The call by Tesco chief executive Dave Lewis for the Chancellor to introduce a 2% levy on goods sold via the internet illustrates the anguish experienced by many high street retailers operating from physical stores.
The punitive rise in business rates bills for many UK retailers following the 2017 Revaluation has been well chronicled. According to latest figures published by ONS, retailers have had their worst start to the year for five years. Stores such as Toys R Us, Carpetright and House of Fraser have gone into CVA or administration- not just due to their business rate bills of course, but certainly these have added to their strains. Observers claim 50,000 jobs are at risk in the sector.
The theory is that taxing internet providers such as Amazon who currently pay modest business rates bills, compared to the physical owners of stores, could level the playing field and raise £1.25bn in tax that could be used to help traditional retail businesses.
Whilst I have sympathy with the retailers’ plight, I am not sure this is the answer. The government can’t afford to reduce the £25bn pot it receives from the business rates levy- so for a start there are limits on what it can re-distribute. And even if it raised revenues by taxing on-line retailers, this could very well backfire and hit some of those it is meant to help.
Amazon would probably shrug off the pain, but there would be a negative impact for those many retailers who sell both online and in stores, particularly those, such as John Lewis, who have profited from the click and collect service. Moreover, any extra sales tax would also most probably be passed onto the consumer, who would be the ultimate loser.
It’s also difficult to see if the UK could introduce this in isolation from what the rest of the world is doing in any case, it might just mean Amazon and the like pull away from the UK, taking jobs and opportunities with them.
But above all that, I also believe that business rates reform needs to go much wider than purely retail alone. Independent businesses, food and beverage, pubs, industrials all have been hit by the calamitous 2017 Revaluation which has led for many to big business rates rises. For others a policy of downward phasing over four years has meant rates have not been allowed to get to their true lower levels. This year, unsustainable 49% for top rises are currently planned. Such businesses will have already have had to swallow a rise of 74% plus inflation in the last two years. This may be the last straw.
The current relief system is incredibly complex and has created business rate deserts in the country, where due to the system of small businesses reliefs, some businesses are paying no business rates at all for the services they receive. We therefore need to introduce a fairer system of funding and spread the load.

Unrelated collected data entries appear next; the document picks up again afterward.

-- ==== Sys2Proof/Word.lean ====
section
/-! DEFINITION. The types of a word, a character byte and a register number
(spec/00_scope.md R9, R12, R14; spec/10_state.md R31). -/

namespace Sys2Proof

/-- `WORD`: a 16-bit unsigned word; its arithmetic is modulo 2^16 (R9, R14). -/
abbrev Word := BitVec 16

/-- A byte of the terminal interface, 0x00 to 0xFF (R70). -/
abbrev Byte := BitVec 8

/-- The number of a general register R0 to R7; every 3-bit register field is one (R31, R44). -/
abbrev Reg := Fin 8

end Sys2Proof
end

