-- ==== Sys2Proof/Machine/Step.lean ====
section
/-! DEFINITION. One step of the execution loop (spec/30_encoding.md R120), and the placing of an
instruction where the next step fetches it. -/

namespace Sys2Proof.Machine

/-- One step (R120): defined when the run state is RUNNING.  The host's abort may land at the step's
boundary (R262); otherwise the word at PC is fetched, PC moves past it, and the word's instruction
runs. -/
def step (s : State) : Host.Outcome State Fault Refusal :=
  match s.run with
  | .running =>
    if s.hostAbort = some .boundary then .next s.abortAtBoundary
    else exec (decode s.fetch.1) s.fetch.2
  | .halted => .fault .runHalted
  | .fatal _ => .fault .runFatal
  | .aborted => .fault .runAborted

/-- `s` with the instruction word `w` at PC, in a run state that takes steps and without an abort
asked for at this boundary (the fetch needs all three).  Every instruction is one word (R100).  At
PC = 0xFE00 no stored word is fetched as it stands, since the fetch polls first (R121;
notes/assumptions/26.md). -/
def State.withFetchWord (s : State) (_nbits w : Nat) : State :=
  { s with
    mem := s.mem.write s.pc (BitVec.ofNat 16 w)
    run := .running
    hostAbort := if s.hostAbort = some .boundary then none else s.hostAbort }

end Sys2Proof.Machine
end

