-- ==== Sys2Proof/Certificates/Slice0/Obligations.lean ====
section
/-! DEFINITION. The statements for the provers, from the numbered rules of spec/.  Where a statement
names an opcode or a trap vector by its number, the number is spec/30_encoding.md R104's or R105's,
which the spec marks as general knowledge (notes/assumptions/1.md, 2.md).  `s` in a statement about
`exec` is the state in which the execute phase begins: PC is the instruction's address plus 1
(R34). -/

open Sys2Proof Sys2Proof.Machine

/-! ## Encoding -/

/-- The encoder and the decoder are inverse to each other: every well-formed instruction is read back
from its word with every operand, and every word is some well-formed instruction's (R100, R103,
R116). -/
def Obligations.DecodeAndEncodeAgree : Prop :=
  (∀ i : Instr, i.wf = true → decode (encode i) = i) ∧
  ∀ w : Word, (decode w).wf = true ∧ encode (decode w) = w

/-- Words of spec/95_test_vectors.md and the instructions it prints for them. -/
def Obligations.SpecWordsDecodeAsPrinted : Prop :=
  decode 0x1042 = .addReg 0 1 0 2 ∧ decode 0x107D = .addImm 0 1 0x1D ∧
  decode 0x5642 = .andReg 3 1 0 2 ∧ decode 0x5020 = .andImm 0 0 0 ∧
  decode 0x92BF = .not 1 2 0x3F ∧ decode 0x0C05 = .br 0b110 5 ∧ decode 0xC1C0 = .jmp 0 7 0 ∧
  decode 0x4810 = .jsr 16 ∧ decode 0x4080 = .jsrr 0 2 0 ∧ decode 0x2002 = .ld 0 2 ∧
  decode 0xA201 = .ldi 1 1 ∧ decode 0x64FF = .ldr 2 3 0x3F ∧ decode 0xE3FF = .lea 1 0x1FF ∧
  decode 0x33FE = .st 1 0x1FE ∧ decode 0xB203 = .sti 1 3 ∧ decode 0x7942 = .str 4 5 2 ∧
  decode 0xF020 = .trapGetc 0 ∧ decode 0xF021 = .trapOut 0 ∧ decode 0xF022 = .trapPuts 0 ∧
  decode 0xF023 = .trapIn 0 ∧ decode 0xF024 = .trapPutsp 0 ∧ decode 0xFF25 = .trapHalt 0xF ∧
  decode 0xF026 = .trapInvalid 0 0x26 ∧ decode 0x8FFF = .rti 0xFFF ∧ decode 0xD123 = .res 0x123

/-- R110 (decision D7, notes/assumptions/8.md): two words that differ only in ignored bits execute
identically in every state.  A TRAP with an unrecognised vector is left out, since the fatal error
records its whole word (R252). -/
def Obligations.IgnoredBitsHaveNoEffect : Prop :=
  ∀ w w' : Word, w &&& readMask w = w' &&& readMask w →
    ∀ s, exec (decode w) s = exec (decode w') s

/-- R111, R251, R252: from RUNNING, an instruction ends the run in FATAL exactly when its word is
illegal, with the cause, the word and the address the rules name. -/
def Obligations.FatalExactlyForIllegalWords : Prop :=
  ∀ (w : Word) (s t : State), s.run = .running → exec (decode w) s = .next t →
    ((∃ info, t.run = .fatal info) ↔ IllegalWord w) ∧
    ∀ info, t.run = .fatal info → info.word = w ∧ info.address = s.pc - 1 ∧
      info.cause = (if opcodeField w = 0xF then .invalidTrapVector (w.extractLsb' 0 8)
        else .invalidOpcode (opcodeField w))

/-- R15: sign extension of the low N bits of a word, for the four widths. -/
def Obligations.SignExtensionOfLowBits : Prop :=
  ∀ n, n = 5 ∨ n = 6 ∨ n = 9 ∨ n = 11 → ∀ v : Word,
    (sext (v.setWidth n) = if v.getLsbD (n - 1) then (v.setWidth n).setWidth 16 ||| 0xFFFF <<< n
      else (v.setWidth n).setWidth 16) ∧
    ∀ k, k < 16 → (sext (v.setWidth n)).getLsbD k = v.getLsbD (if k < n then k else n - 1)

We should ask all small businesses to pay a minimum contribution to the system and look at other reliefs, such as agricultural reliefs which may need reforming. Most businesses are happy to pay towards the services they use - and it is only fair that they pay something. They just object to paying a 50p tax given the massive rises. Rebasing of the multiplier would make such payments more palatable.
The Chancellor has a great opportunity in the forthcoming Budget to start the process for Business Rate reform. Listening to the demands from the retail sector is only the beginning.